Why fraud investigations are ‘always business; never personal’

Whether a fraud investigation involves a complex Ponzi scheme or a crack supplier, fraud investigators would do well to remember Wesley Snipes’ famous quote in the movie New Jack City: ‘It’s always business; never personal.’ Think about it: The first thing that fraud investigators learn is the Fraud Triangle made up of Motivation, Opportunity and Rationalization.

A fraudster’s family life comes into play in at least two of these elements, and sometimes all three:  The #1 listed IRS example of corporate fraud investigations for the year 2013 involved a husband and wife team. Indeed, a suspected fraudster’s personal life is just as important to my investigation as his or her professional life.

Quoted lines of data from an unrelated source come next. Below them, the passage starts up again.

/-- A transfer that holds a row's transplant bus (R23): the tile whose transfer it is, what it is of (the checked tile, or the logical
tile), the tick of its grant, and its length in tile cycles where that is fixed. -/
structure Transfer where
  what  : Xfer
  tile  : Nat
  owner : Nat
  since : Nat
  beats : Option Nat
deriving DecidableEq, Repr

/-- What a Sentinel holds beside its registers. -/
structure Tile where
  /-- Tap (R73, R83, R88): tick it entered OFF and STARTING, LFSR, BLOCK_SEQ, hold period, mismatches held back and the
  last of them, the block in progress at a Disable already judged. -/
  tapOffAt  : Nat := 0
  tapStartAt : Nat := 0
  lfsr      : Nat := 0
  tapSeq    : Nat := 0
  holdFrom  : Option Nat := none
  held      : Nat := 0
  heldInfo  : Nat := 0
  drained   : Bool := false
  /-- Quarantine (R192): stall line, collar sides closed, frozen; tick the stall line rose. -/
  stall     : Bool := false
  collarOut : Bool := false
  collarIn  : Bool := false
  frozen    : Bool := false
  stallAt   : Nat := 0
  /-- The tile replays an episode; it is under self-test. -/
  replaying : Bool := false
  /-- The tap went from STARTING to DRAINING and was never ON (R88). -/
  tapNever  : Bool := false
  /-- Active matrix cycles since the last arm report (R117). -/
  sinceArm  : Nat := 0
  underTest : Bool := false
  /-- A test failed in its window, and its context stands in its save area (R181). -/
  inWindow  : Bool := false
  /-- WTC at the start of the visit before the latest scrub visit (R159). -/
  scrubPrev : Nat := 0
deriving DecidableEq, Repr

/-- What a Field Station holds beside its registers. -/
structure FieldSt where
  /-- Taps allotted (n_f) and tick of the last advance of the window (R90). -/
  tapN      : Nat := 0
  tapAdvAt  : Nat := 0
  /-- WINDOW_START and n_f before the latest change of the window (R90); ROT_PERIOD in force (R95). -/
  tapWas    : Nat × Nat := (0, 0)
  rotNow    : Nat := 1000
  /-- Armed queue, oldest first; tick of the last episode slot; episode numbers in hand (R117, R119, R125). -/
  armed     : List Armed := []
  slotAt    : Nat := 0
  epNext    : Nat := 0
  epEnd     : Nat := 0
  /-- LFSR of the random picks (R119), and QUOTA_LOG2 as the Sentinels last evaluated it (R129). -/
  lfsr      : Nat := 0
  quotaSeen : Nat := 30
  /-- Beats delivered over the station's spine link (R26). -/
  beats     : Nat := 0
  /-- Verdict records of the episodes that a reset of the station abandoned, counted when it returns (R115). -/
  owed      : List Nat := []
  /-- Tick of the field's latest MATCH or MISMATCH (R131). -/
  verdictsAt : Option Nat := none
  /-- Self-test: tick of the last visit slot, tick at which every unit was stamped, next pack slice, last clearing of
  the correctable-error counters (R176, R182, R186). -/
  visitSlotAt : Nat := 0
  /-- Scrub pass (R160): tick it began, position ℓ of the next tile, in progress; the last pass end, and the start of
  the span over which the scrub share held 4 mW. -/
  scrubAt     : Nat := 0
  scrubPos    : Nat := 0
  scrubOn     : Bool := false
  scrubEnd    : Option Nat := none
  scrubFed    : Bool := true
  visitStamp  : Nat := 0
  /-- A reset of the station has made every unit due at once (R177). -/
  allDue      : Bool := false
  packPtr     : Nat := 0
  ceClearAt   : Nat := 0
deriving DecidableEq, Repr

/-- A regrowth (R209). `phase`: 0 QUEUED, 1 CLAIM, 2 CHECK, 3 FILL, 4 COMMIT, 5 DRAIN, 6 HANDED, 7 REFUSED. -/
structure Regrowth where
  logical  : Nat
  failed   : Nat
  cause    : Nat
  phase    : Nat := 0
  /-- Fill engine held, 2 for none. -/
  engine   : Nat := 2
  tried    : List Nat := []
  target   : Option Nat := none
  candidate : Option Nat := none
  tries    : Nat := 0
  slackFailed : Bool := false
  worstExcess : Nat := 0
  worstSpread : Nat := 0
  worstSlack  : Nat := 0
  worstQueue  : Nat := 0
  copyFill : Bool := false
  /-- The check passed and the claim waits for its place in the tick (R216, R265). -/
  passed   : Bool := false
  /-- The row bus is asked for; the transplant runs; its digests differed once (R206). -/
  asked    : Bool := false
  filling  : Bool := false
  retried  : Bool := false
  /-- Tick at which a clear of the tadpole began that its commit waits for (R206). -/
  clearFrom : Option Nat := none
  /-- Save area of the open test window in which the tile was quarantined: the transplant takes the context from it (R206). -/
  save     : Option Nat := none
  since    : Nat := 0
  /-- Timeout time used before `runFrom` (R209). -/
  used     : Nat := 0
  runFrom  : Nat := 0
  refusedAt : Nat := 0
  /-- Tick at which the transplant began. -/
  fillAt   : Nat := 0
  epoch    : Nat := 0
  layer    : Nat := 0
  /-- 0 a regrowth, 1 a rotation move out, 2 a move back (R172, R208); `phase` 8 is a rotation move done. -/
  rot      : Nat := 0
  /-- The commit request is in the batch that drains. -/
  inBatch  : Bool := false
  /-- Old-epoch tokens of its batch were discarded. -/
  discarded : Bool := false
deriving DecidableEq, Repr

/-- A Resident Digest Table as its Sentinel loaded it at the launch (R157, R158): its place in the tile's SRAM, windows (OPEN_POS,
CLOSE_POS) and entries (BLOCK, WINDOW). -/
structure ResidentTable where
  base    : Nat
  seed    : Nat
  windows : List (Nat × Nat)
  entries : List (Nat × Nat)
deriving DecidableEq, Repr

/-- A Test Window Table as loaded at the launch (R173): SAVE_ADDR and windows (OPEN_POS, LENGTH). -/
structure WindowTable where
  save    : Nat
  windows : List (Nat × Nat)
deriving DecidableEq, Repr

/-- A copy header, its fields (R241). `layer` is its code. -/
structure CopyHeader where
  layer     : Nat
  state     : Nat
  coFed     : Bool
  hazard    : Bool
  engine    : Nat
  drives    : Nat
  step      : Nat
  boundaryWtc : Nat
  bytes     : Nat
  mapDigest : Nat
  content   : Nat
deriving DecidableEq, Repr

/-- The epoch function beside KPR_EPOCH (R212). -/
structure EpochFn where
  drainAt  : Nat := 0
  drainWtc : Nat := 0
  /-- The drain in progress is for a program change. -/
  program  : Bool := false
  /-- Commits in the batch. -/
  batch    : Nat := 0
  discards : List LeftFlits := []
  drains   : Nat := 0
deriving DecidableEq, Repr

/-- A generation of the copy directory (R241, R243). `state`: 1 WRITING, 2 VALID, 3 VOID, 4 LOST. -/
structure Gen where
  layer     : Nat
  state     : Nat
  coFed     : Bool
  hazard    : Bool
  engine    : Nat
  drives    : Nat
  step      : Nat
  wtc       : Nat
  bytes     : Nat
  mapDigest : Nat
  content   : Nat
  committed : Bool
  /-- Tick at which its writing began. -/
  since     : Nat
  /-- Its slot on the drives (R231); its transfer has been granted the port or the link share (R265). -/
  slot      : Nat := 0
  started   : Bool := true
  /-- The securing it is of: REASON, tick of the boundary, ticks held (R255). -/
  reason    : Nat := 0
  boundaryAt : Nat := 0
  hold      : Nat := 0
deriving DecidableEq, Repr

Recently, a client came to me because she wanted to know if ‘Bob’, a high-flying tech executive whom she had loaned a large amount of money to, could afford to pay back a judgment.

Bob was the single member of an LLC and kept his own books, so she hit a brick will there. But even before pulling UCC filings and doing the rest of the asset search, a quick look at Bob’s social media told me a lot about his character. In order to understand the perpetrator, I had to go way beyond how he behaved at work and take a long, hard look at his personal life and habits.

His Instagram page featured a constant stream of Bob partying around the world on yachts, flying helicopters and chilling out in massive hotel suites. But when I checked his Facebook page, I noticed something odd: Bob had used exactly the same pictures for both, probably because Facebook stripped out the EXIF data, making his location impossible to verify.

Offline, the picture was scarier. Though Bob’s attempted to keep business and personal funds separate, he had three tax liens and an impending foreclosure on his personal property. Bob is a classic case of what I call ‘The Instagram Illusion’ : He spread disinformation to make everyone believe that he was a high roller, then convinced himself that the fraud was only temporary–until he could pay everyone back.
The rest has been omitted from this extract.